You can make pasta dough on the kitchen counter top, but it’s easier in a bowl. To make 4 generous servings or 6 smaller servings, measure into a bowl 2 cups of unbleached all-purpose flour.
In a separate bowl, beat 2 whole eggs and 2 egg yolks with a fork to just blemd the whites and yolks.
Make a “well” in the flour with a spoon or your hands and pour in the eggs. Mix with a fork, as though you were scrambling the eggs, to gradually incorporate the flour.
At a certain point the dough will become too stiff to mix with a fork. Continue mixing with your hand. Turn the dough out onto a lightly gloured surface and knead lightly.
If you want to use a stand mixer, use the paddle attachment. Place the flour in the bowl of the mixer and pour in the eggs while mixing at slow speed, just until the dough comes together. Then turn out and knead briefly.
With either method, add sprinkles of water while mixing if the dough is dry and crumbly. When the dough has been kneaded, shape into a disc and wrap tightly in plastic. Let the dough rest for an hour at room temperature or overnight in the refrigerator.

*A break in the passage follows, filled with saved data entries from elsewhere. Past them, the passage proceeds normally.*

-- ==== Sys2Proof/Tests/Slice0.lean ====
section
/-! SUPPORT. The model's own tests: ill-formed terms that the checks refuse, words written out from the encoding tables, one
step of each instruction on the vectors of spec/95_test_vectors.md, and for every statement with hypotheses a witness
that meets them. Expected values are the spec's, never the model's answer. -/

namespace Sys2Proof.Tests
open Sys2Proof.Machine

/-! ## Well-formedness: what each check refuses (R92, R93) -/

/-- Pairs that R92 names as left out, and constant destinations, are refused for every binary instruction. -/
theorem test_wf_refuses_binary :
    (Instr.add (.reg .A) (.reg .A)).wf z70ref = false ∧ (Instr.sub (.reg .I) .indI).wf z70ref = false ∧
    (Instr.cmp (.imm 0x01) (.reg .A)).wf z70ref = false ∧ (Instr.and .indI (.reg .I)).wf z70ref = false ∧
    (Instr.or (.dir 0x10) (.reg .B)).wf z70ref = false ∧ (Instr.mov .indI (.imm 0x05)).wf z70ref = false ∧
    (Instr.mov (.dir 0x10) (.dir 0x20)).wf z70ref = false := by decide

/-- `inc 10H` and `inc [10H]` are assembly errors (R93), and so for every unary instruction. -/
theorem test_wf_refuses_unary :
    (Instr.inc (.imm 0x10)).wf z70ref = false ∧ (Instr.dec (.dir 0x10)).wf z70ref = false ∧
    (Instr.not (.imm 0x10)).wf z70ref = false ∧ (Instr.shr (.dir 0x10)).wf z70ref = false ∧
    (Instr.shl (.imm 0x10)).wf z70ref = false := by decide

/-- Tables whose nop byte is a jump byte break R7 item 7. -/
theorem test_valid_refuses_nop_in_jump_range : ¬ ({ z70ref with nopop := 0xF0 } : IsaTables).Valid :=
  fun h => h.nopop_not_jump .jmp rfl

/-- Tables with a constant destination break R7 item 4. -/
theorem test_valid_refuses_constant_destination :
    ¬ ({ z70ref with bmode := fun _ => some (.imm, .reg .A) } : IsaTables).Valid :=
  fun h => h.bmode_dst_not_imm 0 (.reg .A) rfl

/-! ## Decoding: words written out bit by bit -/

/-- Binary modes 0 to 7 of R92, on `add` (operation code 0001). -/
theorem test_decode_binary_modes_low :
    decode [0b00010000] = .ok (.add (.reg .A) (.reg .B), []) ∧ decode [0b00010001] = .ok (.add (.reg .A) (.reg .I), []) ∧
    decode [0b00010010] = .ok (.add (.reg .A) .indI, []) ∧ decode [0b00010011, 0x05] = .ok (.add (.reg .A) (.imm 0x05), []) ∧
    decode [0b00010100, 0x20] = .ok (.add (.reg .A) (.dir 0x20), []) ∧ decode [0b00010101] = .ok (.add (.reg .B) (.reg .A), []) ∧
    decode [0b00010110] = .ok (.add (.reg .B) (.reg .I), []) ∧
    decode [0b00010111] = .ok (.add (.reg .B) .indI, []) := by decide

/-- Binary modes 8 to F of R92, on `add`. -/
theorem test_decode_binary_modes_high :
    decode [0b00011000, 0xFE] = .ok (.add (.reg .B) (.imm 0xFE), []) ∧
    decode [0b00011001, 0x20] = .ok (.add (.reg .B) (.dir 0x20), []) ∧ decode [0b00011010] = .ok (.add (.reg .I) (.reg .A), []) ∧
    decode [0b00011011] = .ok (.add (.reg .I) (.reg .B), []) ∧ decode [0b00011100, 0x10] = .ok (.add (.reg .I) (.imm 0x10), []) ∧
    decode [0b00011101] = .ok (.add .indI (.reg .A), []) ∧ decode [0b00011110] = .ok (.add .indI (.reg .B), []) ∧
    decode [0b00011111, 0x20] = .ok (.add (.dir 0x20) (.reg .A), []) := by decide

If you are rolling by hand, a slightly wetter dough will be easier to roll. If you are using a hand crank dough machine or a rolling attachment on your stand mixer, a slightly drier dough works best. This is best judged by experience.
If you are rolling by hand, use a French-style rolling pin (without handles) that is relatively small in diameter. Divide the dough ball into 4 pieces and keep the pieces you are not working with tightly wrapped. Roll the dough as thin as you can and let it dry on towels for 10 minutes or so before cutting.

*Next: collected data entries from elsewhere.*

-- ==== Sys2Proof/Machine/Fabric.lean ====
section
/-! DEFINITION. The hub fabric (R104 to R148): credits, router queues, output arbitration, unit errors, discards,
the route and weight tables and their checks. -/

namespace Sys2Proof.Machine

/-- Credits of a receiving queue: header slots and data slots per VC (R115). -/
def creditTable (vc : Nat) : Nat × Nat :=
  match vc with
  | 0 => (8, 8) | 1 => (8, 2) | 2 => (4, 0) | 3 => (8, 8) | 4 => (8, 8) | 5 => (4, 4) | 6 => (4, 4) | _ => (4, 4)

/-- Key of a link's header or data credits of one VC. -/
def creditKey (link vc : Nat) (data : Bool) : Nat := (link * 8 + vc) * 2 + b2n data

/-- The link by which a node's interface injects (R124): its own even or odd port. -/
def injectLink (n : BitVec 8) (vc : Nat) : Nat := 0x10000 + n.toNat * 2 + (if isDieNode n then vc % 2 else 0)

/-- The router and port at which a node injects a VC (R105). -/
def injectPort (n : BitVec 8) (vc : Nat) : Nat × Nat :=
  ((Config.attachRouter n.toNat).toNat,
   (Config.attachPort n.toNat).toNat + (if isDieNode n && vc % 2 == 1 then 1 else 0))

/-- The link that feeds input `port` of `router`: the peer router's output, or the agent's interface. -/
def feedLink (router port vc : Nat) : Nat :=
  let peer := (Config.portPeer router port).toNat
  if Config.portKind router port = 1 then peer * 16 + (Config.portPeerPort router port).toNat
  else injectLink (BitVec.ofNat 8 peer) vc

/-- The first selector of a ROUTE (R123). -/
def routeHead (r : BitVec 40) : Nat := (r.extractLsb' 0 4).toNat
/-- ROUTE after a router has consumed its selector (R123). -/
def routeShift (r : BitVec 40) : BitVec 40 := (r >>> 4) ||| 0xF000000000#40

/-- The output port a packet takes at a router; odd VCs leave for a die-link node by port p + 1 (R124). -/
def outPort (router : Nat) (p : Pkt) : Nat :=
  let o := routeHead p.route
  if p.vc.toNat % 2 == 1 && Config.portKind router o == 2 && isDieNode (Config.portPeer router o) then o + 1 else o

/-! ### Route tables (R122 to R130) -/

/-- Key of a route table entry. -/
def routeKey (src dst : Nat) : Nat := src * 256 + dst

/-- VALID as R126 requires it. -/
def routeShouldBeValid (src dst : Nat) : Bool := nodeAssigned src && nodeAssigned dst && src != dst

/-- An entry as one number: ROUTE in bits 39:0, VALID in bit 40 (RT_ENTRY_HI, R145). -/
def routeEntry (route : BitVec 40) (v : Bool) : Nat := route.toNat + (b2n v) * 2 ^ 40

/-- The Beymos-supplied entry of a route set (R128), valid exactly where R126 asks: set 0 is the primary one, set
`1 + 4 * site + m` the alternate for module `m` of a site retired. -/
def beymosEntry (set src dst : Nat) : Nat :=
  if routeShouldBeValid src dst then
    routeEntry (if set == 0 then Config.primaryRoute src dst else Config.alternateRoute ((set - 1) / 4) ((set - 1) % 4) src dst) true
  else 0

/-- Tree parent of a router other than RT0 (R106). -/
def rtrParent (r : Nat) : Nat := (Config.portPeer r (Config.rtrParentPort r).toNat).toNat

/-- Hops from a router to the root RT0 along the tree (R106). -/
def rtrHops : Nat → Nat → Nat
  | 0, _ => 0
  | fuel + 1, r => if r == 0 then 0 else 1 + rtrHops fuel (rtrParent r)

/-- Level of a router (R106). -/
def rtrLevel (r : Nat) : Nat := rtrHops 95 r

/-- Number of connected ports of a router. -/
def rtrNPorts (r : Nat) : Nat := ((List.range 15).filter fun p => Config.portKind r p != 0).length

/-- RTR_INFO of a router (R106, R147). -/
def rtrInfo (r : Nat) : Nat :=
  (if r == 0 then 0x7F * 2 ^ 4 + 0xF * 2 ^ 11
   else rtrLevel r % 2 ^ 4 + rtrParent r % 2 ^ 7 * 2 ^ 4 + (Config.rtrParentPort r).toNat * 2 ^ 11) + rtrNPorts r * 2 ^ 15

/-- The level order of R107: `a` to `b` is an up hop. -/
def upHop (a b : Nat) : Bool := decide (rtrLevel b < rtrLevel a) || (rtrLevel a == rtrLevel b && decide (b < a))
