/-- A write of CLR (R257): the refusal and delay counts of a home go to zero. -/
def State.homeClr (s : State) (h : Nat) : State :=
  let pg := pgHOME h
  let s := forAll (List.range 6) (fun i s => s.put pg (Fld.HOME_NACK_CNT_COUNT i) 0) s
  forAll (List.range 4) (fun c s =>
    (s.put pg (Fld.HOME_OVL_REF_COUNT c) 0).put pg (Fld.HOME_OVL_DLY_COUNT c) 0) s

/-- HOME_CNT_CLR (R257). -/
def execHomeCntClr (h : Nat) (s : State) : Host.Outcome State Fault Refusal :=
  s.actFclk fun s => s.homeClr h

/-- RECALL_VISIT (R667). -/
def execRecallVisit (h : Nat) (s : State) : Host.Outcome State Fault Refusal :=
  s.actFclk fun s => if s.homeTurn h 5 then s.recallVisit h else s

end Sys2Proof.Machine
end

Lightly roll up the dough sheet and use a sharp knife to cut into noodles of the width you prefer. Keep in mind that the dough will expand quite a bit when it is cooked
Using the pasta roller, divide the dough ball into four pieces. Flatten a piece of dough, flour lightly and roll pasta through the machine at the widest setting. Fold into thirds and pass through the machine again. Repeat two more times. Do this with each of the pieces of dough
Then roll each piece of dough, decreasing the setting on the machine one notch at a time, letting the strips of dough rest on towels as you work with the others.
Continue until all the the pasta sheets are at the desired thickness. Cut the dough sheet in half if it is getting unmanageable as you are rolling. Cut the finished sheets into 14-inch lengths.
If the dough starts to shred as you roll, you will have reached the limit fo thinness for that dough. If you want it a little thinner, pass it through the same setting twice.
Let the dough dry for 10 minutes before cutting, either by hand for wide noodles, or on the cutter attached to the machine.
As the noodles are cut, toss with flour and lay out on sheet pans. If you are not cooking right away, cover with a towel and refrigerate.
When cooking fresh pasta, be aware that it will cook much faster than dried pasta. Use a large pot with plenty of rapidly boiling, salted water. Add the pasta and swirl around with a spider strainer to make sure it doesn’t stick together.
Have your sauce ready in a large sauté pan on the stove next to the pasta pot.
Cook pasta until al dente, so it still has some texture. Fresh pasta will generally cook in 3 to 6 minutes, depending on the thickness. Fish the noodles out with the spider and add to the pan of sauce. Toss to finish and serve immediately.